I thought about this last Anzac Day when, after the Dawn Parade at Ohinemutu with Mum, we went into the club for a cuppa. Near the door sat a very old chappie, medals across his chest, enjoying a rollie with his tot of rum. Under the new law, if my 26-year-old son worked in the club, he would have to ask that returned serviceman to go outside, well away from the door, and have his cigarette. What sort of respect does that indicate from youth to elders? What values does that promote? I would be prouder of my son if he said this law is an ass and I will not obey it.

So that's why I'm drafting an amendment to this Smoke Free legislation which will exempt service clubs - about 330 nationwide with some 250,000 members. Of these clubs, 160 have already accepted responsibility for clean air and installed purifiers.

It's a Members Bill so initially relies on being drawn from the ballot. Then it has to go through the House. I'm confident National will support it, and also NZ First and United Future.

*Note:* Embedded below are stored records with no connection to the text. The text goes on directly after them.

/-- LS23 delegated to HS-mode, and the same with `medeleg` clear. -/
theorem witness_VmAccessFaultLeavesSpv0AndGva1 :
    (∃ f a s', loadShape (.hlvW 14 11) = some ⟨.load, 4, true, 14, 11⟩ ∧ paged.mayRunVm (.hlvW 14 11) ∧
      paged.misalignedFor (paged.x 11) 4 = false ∧
      paged.locate (paged.x 11) 4 (paged.virtAccess .load) = .fault f a s' ∧
      (paged.x 11).toNat % 4096 + 4 ≤ 4096 ∧ paged.priv ≠ .m ∧ bit paged.medelegBits (f.code .load) = true) ∧
    (let s := paged.setMach { paged.mach with medeleg := 0 }
     ∃ f a s', storeShape (.hsvW 12 11) = some ⟨4, 12, 11⟩ ∧ s.mayRunVm (.hsvW 12 11) ∧
      s.misalignedFor (s.x 11) 4 = false ∧ s.locate (s.x 11) 4 (s.virtAccess .store) = .fault f a s' ∧
      bit s.medelegBits (f.code .store) = false) :=
  ⟨⟨_, _, _, rfl, ⟨rfl, by decide, fun _ => rfl⟩, by decide, rfl, by decide, by decide, by decide⟩,
   ⟨_, _, _, rfl, ⟨rfl, by decide, fun _ => rfl⟩, by decide, rfl, by decide⟩⟩

theorem witness_BytesWrittenReadBackInTheirOrder :
    guestReader.memCanonical ∧ [0x80400007, 0x80400008].Nodup ∧
      [0x80400007, 0x80400008].length = ([0, 1] : List Byte).length := ⟨rfl, by decide, rfl⟩

theorem witness_GuestPageFaultsReportTheAddressThatFailed :
    hs.hgatpMode = 0 ∧
    (∃ f t, paged.gStage 0x12345678 .load false false 0 = .fault f t) ∧
    (∃ g t, (paged.virtAccess .load).effV = true ∧
      paged.translate 0x12345679 (paged.virtAccess .load) = .fault (.guestPage g) t ∧ g.implicit = false) ∧
    (let s := paged.setVs { paged.vs with vsatp := 0x8000000000000001 }
     ∃ g t, s.translate 0x12345679 (s.virtAccess .load) = .fault (.guestPage g) t ∧ g.implicit = true) :=
  ⟨by decide, ⟨_, _, rfl⟩, ⟨_, _, rfl, rfl, rfl⟩, ⟨_, _, rfl, rfl⟩⟩

/-- A leaf with U set: allowed to VU-mode (SPVP = 0), not to VS-mode with SUM clear; allowed by the G-stage; one with U clear
is not. -/
theorem witness_GuestPageFaults_permissions :
    (∃ p s', (withLeaf.vsWalk sv39 0x1234 (withLeaf.virtAccess .load)).entry 2 0x80000000 withLeaf = .ok p s' ∧
      sv39.usePte 2 p 0x1234 = .leaf 0x1234 ∧ pteU p = true ∧ pteR p = true ∧ (withLeaf.virtAccess .load).effPriv = .u ∧
      needsAD .load p = false) ∧
    (let s := withHstatus 0x100 withLeaf
     ∃ p s', (s.vsWalk sv39 0x1234 (s.virtAccess .store)).entry 2 0x80000000 s = .ok p s' ∧
      sv39.usePte 2 p 0x1234 = .leaf 0x1234 ∧ pteU p = true ∧ (s.virtAccess .store).effPriv = .s ∧ s.vsSum = false) ∧
    (∃ p s', (withLeaf.gWalk sv39x4 0x1234 .loadX false false 0).entry 2 0x80000000 withLeaf = .ok p s' ∧
      sv39x4.usePte 2 p 0x1234 = .leaf 0x1234 ∧ pteU p = true ∧ pteX p = true ∧ needsAD .loadX p = false) ∧
    (let s := { withLeaf with mem := [(0x80000000, 0xCF)] }
     ∃ p s', (s.gWalk sv39x4 0x1234 .load false false 0).entry 2 0x80000000 s = .ok p s' ∧
      sv39x4.usePte 2 p 0x1234 = .leaf 0x1234 ∧ pteU p = false) ∧
    ∃ a t, (hs.virtAccess .load).effV = true ∧ hs.translate 0x1234 (hs.virtAccess .load) = .ok a t :=
  ⟨⟨_, _, rfl, by decide⟩, ⟨_, _, rfl, by decide⟩, ⟨_, _, rfl, by decide⟩, ⟨_, _, rfl, by decide⟩, ⟨_, _, rfl, rfl⟩⟩

theorem witness_TranslationIgnoresOtherVirtualMachines : (paged.virtAccess .load).effV = true := rfl

theorem witness_VsAndHypervisorCsrsAreReachedOnlyFromHsAndMMode :
    (vs.v = true) ∧ ((hart false .u).v = false ∧ (hart false .u).priv = .u) ∧ (hs.v = false ∧ hs.priv ≠ .u) ∧
      (0xE12, Csr.hgeip) ∈ hypCsrAddrs ∧ (0x280, Csr.vsatp) ∈ vsCsrAddrs := by decide

theorem witness_SupervisorCsrNamesReachReplicasInVsMode :
    vs.priv ≠ .u ∧ (hart true .u).priv = .u ∧ (0x144, Csr.sip, Csr.vsip) ∈ supCsrAddrs := by decide

theorem witness_TvmAndVtvmGateTheTranslationRegisters :
    (hs.v = false ∧ hs.priv = .s) ∧ (mm.v = false ∧ mm.priv = .m) ∧
      ((hart false .u).v = false ∧ (hart false .u).priv = .u) ∧ (vs.v = true ∧ vs.priv = .s) ∧
      ((hart true .u).v = true ∧ (hart true .u).priv = .u) := by decide

theorem witness_UnimplementedReadOnlyAndMachineCsrsAreIllegal :
    csrAt 0x601 = none ∧ (0xC00 : CsrAddr).extractLsb' 10 2 = 3 ∧ (0xFFF : CsrAddr).extractLsb' 10 2 = 3 ∧
      State.reset.cfg.hsxlen = .x64 ∧ (0x34B, Csr.mtval2) ∈ machCsrAddrs := by decide

theorem witness_CounterReadsAreGatedByTheEnableRegisters :
    (0xC1F : CsrAddr) = 0b1100000#7 ++ (31 : BitVec 5) ∧ (0xC80 : CsrAddr) = 0b1100100#7 ++ (0 : BitVec 5) ∧
      (narrow hs).xlen = .x32 := by decide

theorem witness_TimeReadAtV1IsOffsetByHtimedelta :
    (∃ s : State, s.v = true ∧ s.resolveCsr 0xC01 false = .ok (.counter 1)) ∧
    (∃ s : State, s.v = true ∧ s.xlen = .x32 ∧ s.resolveCsr 0xC81 false = .ok (.counterh 1)) ∧
    (∃ s : State, s.resolveCsr (0b1100000#7 ++ (0 : BitVec 5)) false = .ok (.counter 0)) ∧
    State.reset.cfg.hsxlen = .x64 ∧ (narrow hs).cfg.hsxlen = .x32 :=
  ⟨⟨vs.setHyp { vs.hyp with hcounteren := 2 }, rfl, rfl⟩,
   ⟨narrow (vs.setHyp { vs.hyp with hcounteren := 2 }), rfl, rfl, rfl⟩, ⟨hs, rfl⟩, rfl, rfl⟩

The Greens won't (though they'd support it, I suppose, if the cigarettes contained cannabis), and some in Labour might. To those who are undecided, I remind them of these words:

They shall grow not old, as we that are left grow old; Age shall not weary them, nor the years condemn; At the going down of the sun, and in the morning, We will remember them, We will remember them.

Yours in liberty, Deborah Coddington.